**DATA UNDER STUDY:**
-- ==== Sys2Proof/Machine/Trigger.lean ====
section
/-! DEFINITION. The trigger engine: the global tussock map (R231 to R234), patterns (R236 to R241), sources and hold-off (R242 to
R247), decisions and tombstones (R248 to R253, R260, R263), rates (R265). -/
namespace Sys2Proof.Machine

/-- Slices and groups in a frame (R6, R121). -/
def sliceTicks : Nat := 4
def frameSlices : Nat := 16384
def groupSlices : Nat := 64
def frameGroups : Nat := 256

/-- Source codes (R242). -/
def srcPattern : Nat := 1
def srcWisp : Nat := 2
def srcWindow : Nat := 3
def srcExt : Nat := 4
def srcSoft : Nat := 5

/-- Tombstone reasons (R263). -/
def tombHoldoff : Nat := 1
def tombNotHeld : Nat := 2
def tombFull : Nat := 3
def tombIndexPoison : Nat := 4

/-- A DF640's tussock records on their way. -/
def Dc.primSt (d : Dc) (n : Nat) : PrimSt := FMap.get {} d.trg.prim n
def Dc.setPrim (d : Dc) (n : Nat) (x : PrimSt) : Dc := { d with trg := { d.trg with prim := FMap.put {} d.trg.prim n x } }

/-- A DF640 becomes STALE and the miss is counted (R232, R234). -/
def Dc.primMiss (d : Dc) (n : Nat) : Dc := (d.staleNow n).inc (DC.TRG.PRIM_MISS.COUNT n)

/-- A RESYNC group that was not complete applies nothing (R232). DEDUCED (log entry 45). -/
def Dc.cutResync (d : Dc) (n : Nat) : Dc :=
  let x := d.primSt n
  match x.resync with
  | none => d
  | some _ => (d.setPrim n { x with resync := none }).primMiss n

/-- One bit of the map takes the state that a change of slice `s` gives it, unless a change of a later slice has been applied to it (R231, R234). -/
def TrgSt.setBit (t : TrgSt) (s n k : Nat) (v : Bool) : TrgSt :=
  if s + 1 < FMap.get 0 t.bitAt (64 * n + k) then t
  else
    let w := FMap.get 0 t.map n
    { t with map := FMap.put 0 t.map n (if v then w ||| 2 ^ k else w - (w &&& 2 ^ k)), bitAt := FMap.put 0 t.bitAt (64 * n + k) (s + 1) }

/-- Apply a change to the map; a RESYNC sets all 64 bits and ends STALE (R232, R234, R334). -/
def Dc.mapApply (d : Dc) (c : MapChange) : Dc :=
  match c.bit with
  | some (k, v) => { d with trg := d.trg.setBit c.slice c.n k v }
  | none =>
    let t := (List.range 64).foldl (fun (t : TrgSt) (k : Nat) => t.setBit c.slice c.n k (c.word.testBit k)) d.trg
    { d with trg := { t with fresh := c.n :: t.fresh.filter (· != c.n) } }.sramClean arrTrigger c.n (c.n + 1)

/-- Keep changes in slice order, later arrivals of one slice after earlier ones. -/
def insChange (c : MapChange) : List MapChange → List MapChange
  | [] => [c]
  | x :: t => if c.slice < x.slice then c :: x :: t else x :: insChange c t

/-- A change for a slice of a group already evaluated updates the map at once (R234); otherwise it waits for its slice, also while the engine is disabled
(R231, R241). -/
def Dc.mapChange (d : Dc) (c : MapChange) : Dc :=
  if c.slice < groupSlices * d.trg.group then d.mapApply c
  else { d with trg := { d.trg with changes := insChange c d.trg.changes } }

/-- The PRIM records that wait become changes of frame `frame` (R121, R232). -/
def Dc.flushPrims (d : Dc) (n frame : Nat) : Dc :=
  let x := d.primSt n
  x.prims.foldl (fun (d : Dc) p => d.mapChange { slice := frame * frameSlices + p.1, n := n, bit := some p.2 }) (d.setPrim n { x with prims := [] })

/-- Whether the WATERMARK of group `g` has arrived. -/
def PrimSt.delivered (x : PrimSt) (g : Nat) : Bool := decide (g < x.upTo) && !x.gaps.any fun p => decide (p.1 ≤ g ∧ g < p.2)

/-- The first group from `c` on whose WATERMARK has not arrived. -/
def PrimSt.firstMissing (x : PrimSt) (c : Nat) : Nat := x.gaps.foldl (fun (m : Nat) (p : Nat × Nat) => if c < p.2 then min m (max c p.1) else m) (max c x.upTo)

/-- The WATERMARK of group `g` arrives; gaps before group `old` no longer matter. -/
def PrimSt.mark (x : PrimSt) (g old : Nat) : PrimSt :=
  let cut (p : Nat × Nat) : List (Nat × Nat) :=
    if p.1 ≤ g ∧ g < p.2 then (if p.1 < g then [(p.1, g)] else []) ++ (if g + 1 < p.2 then [(g + 1, p.2)] else []) else [p]
  let gaps := (if g < x.upTo then x.gaps.flatMap cut else x.gaps ++ (if x.upTo < g then [(x.upTo, g)] else [])).filter fun p => decide (old < p.2)
  { x with upTo := max x.upTo (g + 1), gaps := gaps }

/-- A WATERMARK of DF640 `n` closes a group (R121, R232 to R234). -/
def Dc.watermark (d : Dc) (n frame slice count : Nat) : Dc :=
  let d := d.cutResync n
  let x := d.primSt n
  let g := frame * frameGroups + slice / groupSlices
  let d := if x.count < count then d.primMiss n else d
  let d := match x.expect with | some e => if e < g then d.primMiss n else d | none => d
  let d := d.flushPrims n frame
  d.setPrim n { (d.primSt n).mark g d.trg.complete with count := 0, expect := some (g + 1) }

/-- A complete RESYNC group: the records that stand before it take effect, then all 64 bits are set from its slice (R123, R232). -/
def Dc.resyncDone (d : Dc) (n : Nat) (r : ResyncSt) : Dc :=
  let d := d.flushPrims n r.frame
  (d.setPrim n { d.primSt n with resync := none }).mapChange { slice := r.frame * frameSlices + r.slice, n := n, bit := none, word := r.word }

/-- A PRIM record: of the RESYNC group being collected when it fits, otherwise a change of its own (R232). -/
def Dc.prim (d : Dc) (n k slice : Nat) (state : Bool) : Dc :=
  let fits := match (d.primSt n).resync with | some r => state && r.slice == slice | none => false
  let d := if fits then d else d.cutResync n
  let x := d.primSt n
  match x.resync with
  | some r =>
    let r := { r with left := r.left - 1, word := r.word ||| 2 ^ k }
    let d := d.setPrim n { x with count := x.count + 1, resync := some r }
    if r.left = 0 then d.resyncDone n r else d
  | none => d.setPrim n { x with count := x.count + 1, prims := x.prims ++ [(slice, k, state)] }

**WHAT IS EXPECTED:**
Type the whole listing again, unaltered.

**RESULT FOR THIS EXERCISE:**
-- ==== Sys2Proof/Machine/Trigger.lean ====
section
/-! DEFINITION. The trigger engine: the global tussock map (R231 to R234), patterns (R236 to R241), sources and hold-off (R242 to
R247), decisions and tombstones (R248 to R253, R260, R263), rates (R265). -/
namespace Sys2Proof.Machine

/-- Slices and groups in a frame (R6, R121). -/
def sliceTicks : Nat := 4
def frameSlices : Nat := 16384
def groupSlices : Nat := 64
def frameGroups : Nat := 256

/-- Source codes (R242). -/
def srcPattern : Nat := 1
def srcWisp : Nat := 2
def srcWindow : Nat := 3
def srcExt : Nat := 4
def srcSoft : Nat := 5

/-- Tombstone reasons (R263). -/
def tombHoldoff : Nat := 1
def tombNotHeld : Nat := 2
def tombFull : Nat := 3
def tombIndexPoison : Nat := 4

/-- A DF640's tussock records on their way. -/
def Dc.primSt (d : Dc) (n : Nat) : PrimSt := FMap.get {} d.trg.prim n
def Dc.setPrim (d : Dc) (n : Nat) (x : PrimSt) : Dc := { d with trg := { d.trg with prim := FMap.put {} d.trg.prim n x } }

/-- A DF640 becomes STALE and the miss is counted (R232, R234). -/
def Dc.primMiss (d : Dc) (n : Nat) : Dc := (d.staleNow n).inc (DC.TRG.PRIM_MISS.COUNT n)

/-- A RESYNC group that was not complete applies nothing (R232). DEDUCED (log entry 45). -/
def Dc.cutResync (d : Dc) (n : Nat) : Dc :=
  let x := d.primSt n
  match x.resync with
  | none => d
  | some _ => (d.setPrim n { x with resync := none }).primMiss n

/-- One bit of the map takes the state that a change of slice `s` gives it, unless a change of a later slice has been applied to it (R231, R234). -/
def TrgSt.setBit (t : TrgSt) (s n k : Nat) (v : Bool) : TrgSt :=
  if s + 1 < FMap.get 0 t.bitAt (64 * n + k) then t
  else
    let w := FMap.get 0 t.map n
    { t with map := FMap.put 0 t.map n (if v then w ||| 2 ^ k else w - (w &&& 2 ^ k)), bitAt := FMap.put 0 t.bitAt (64 * n + k) (s + 1) }

/-- Apply a change to the map; a RESYNC sets all 64 bits and ends STALE (R232, R234, R334). -/
def Dc.mapApply (d : Dc) (c : MapChange) : Dc :=
  match c.bit with
  | some (k, v) => { d with trg := d.trg.setBit c.slice c.n k v }
  | none =>
    let t := (List.range 64).foldl (fun (t : TrgSt) (k : Nat) => t.setBit c.slice c.n k (c.word.testBit k)) d.trg
    { d with trg := { t with fresh := c.n :: t.fresh.filter (· != c.n) } }.sramClean arrTrigger c.n (c.n + 1)

/-- Keep changes in slice order, later arrivals of one slice after earlier ones. -/
def insChange (c : MapChange) : List MapChange → List MapChange
  | [] => [c]
  | x :: t => if c.slice < x.slice then c :: x :: t else x :: insChange c t

/-- A change for a slice of a group already evaluated updates the map at once (R234); otherwise it waits for its slice, also while the engine is disabled
(R231, R241). -/
def Dc.mapChange (d : Dc) (c : MapChange) : Dc :=
  if c.slice < groupSlices * d.trg.group then d.mapApply c
  else { d with trg := { d.trg with changes := insChange c d.trg.changes } }

/-- The PRIM records that wait become changes of frame `frame` (R121, R232). -/
def Dc.flushPrims (d : Dc) (n frame : Nat) : Dc :=
  let x := d.primSt n
  x.prims.foldl (fun (d : Dc) p => d.mapChange { slice := frame * frameSlices + p.1, n := n, bit := some p.2 }) (d.setPrim n { x with prims := [] })

/-- Whether the WATERMARK of group `g` has arrived. -/
def PrimSt.delivered (x : PrimSt) (g : Nat) : Bool := decide (g < x.upTo) && !x.gaps.any fun p => decide (p.1 ≤ g ∧ g < p.2)

/-- The first group from `c` on whose WATERMARK has not arrived. -/
def PrimSt.firstMissing (x : PrimSt) (c : Nat) : Nat := x.gaps.foldl (fun (m : Nat) (p : Nat × Nat) => if c < p.2 then min m (max c p.1) else m) (max c x.upTo)

/-- The WATERMARK of group `g` arrives; gaps before group `old` no longer matter. -/
def PrimSt.mark (x : PrimSt) (g old : Nat) : PrimSt :=
  let cut (p : Nat × Nat) : List (Nat × Nat) :=
    if p.1 ≤ g ∧ g < p.2 then (if p.1 < g then [(p.1, g)] else []) ++ (if g + 1 < p.2 then [(g + 1, p.2)] else []) else [p]
  let gaps := (if g < x.upTo then x.gaps.flatMap cut else x.gaps ++ (if x.upTo < g then [(x.upTo, g)] else [])).filter fun p => decide (old < p.2)
  { x with upTo := max x.upTo (g + 1), gaps := gaps }

/-- A WATERMARK of DF640 `n` closes a group (R121, R232 to R234). -/
def Dc.watermark (d : Dc) (n frame slice count : Nat) : Dc :=
  let d := d.cutResync n
  let x := d.primSt n
  let g := frame * frameGroups + slice / groupSlices
  let d := if x.count < count then d.primMiss n else d
  let d := match x.expect with | some e => if e < g then d.primMiss n else d | none => d
  let d := d.flushPrims n frame
  d.setPrim n { (d.primSt n).mark g d.trg.complete with count := 0, expect := some (g + 1) }

/-- A complete RESYNC group: the records that stand before it take effect, then all 64 bits are set from its slice (R123, R232). -/
def Dc.resyncDone (d : Dc) (n : Nat) (r : ResyncSt) : Dc :=
  let d := d.flushPrims n r.frame
  (d.setPrim n { d.primSt n with resync := none }).mapChange { slice := r.frame * frameSlices + r.slice, n := n, bit := none, word := r.word }

/-- A PRIM record: of the RESYNC group being collected when it fits, otherwise a change of its own (R232). -/
def Dc.prim (d : Dc) (n k slice : Nat) (state : Bool) : Dc :=
  let fits := match (d.primSt n).resync with | some r => state && r.slice == slice | none => false
  let d := if fits then d else d.cutResync n
  let x := d.primSt n
  match x.resync with
  | some r =>
    let r := { r with left := r.left - 1, word := r.word ||| 2 ^ k }
    let d := d.setPrim n { x with count := x.count + 1, resync := some r }
    if r.left = 0 then d.resyncDone n r else d
  | none => d.setPrim n { x with count := x.count + 1, prims := x.prims ++ [(slice, k, state)] }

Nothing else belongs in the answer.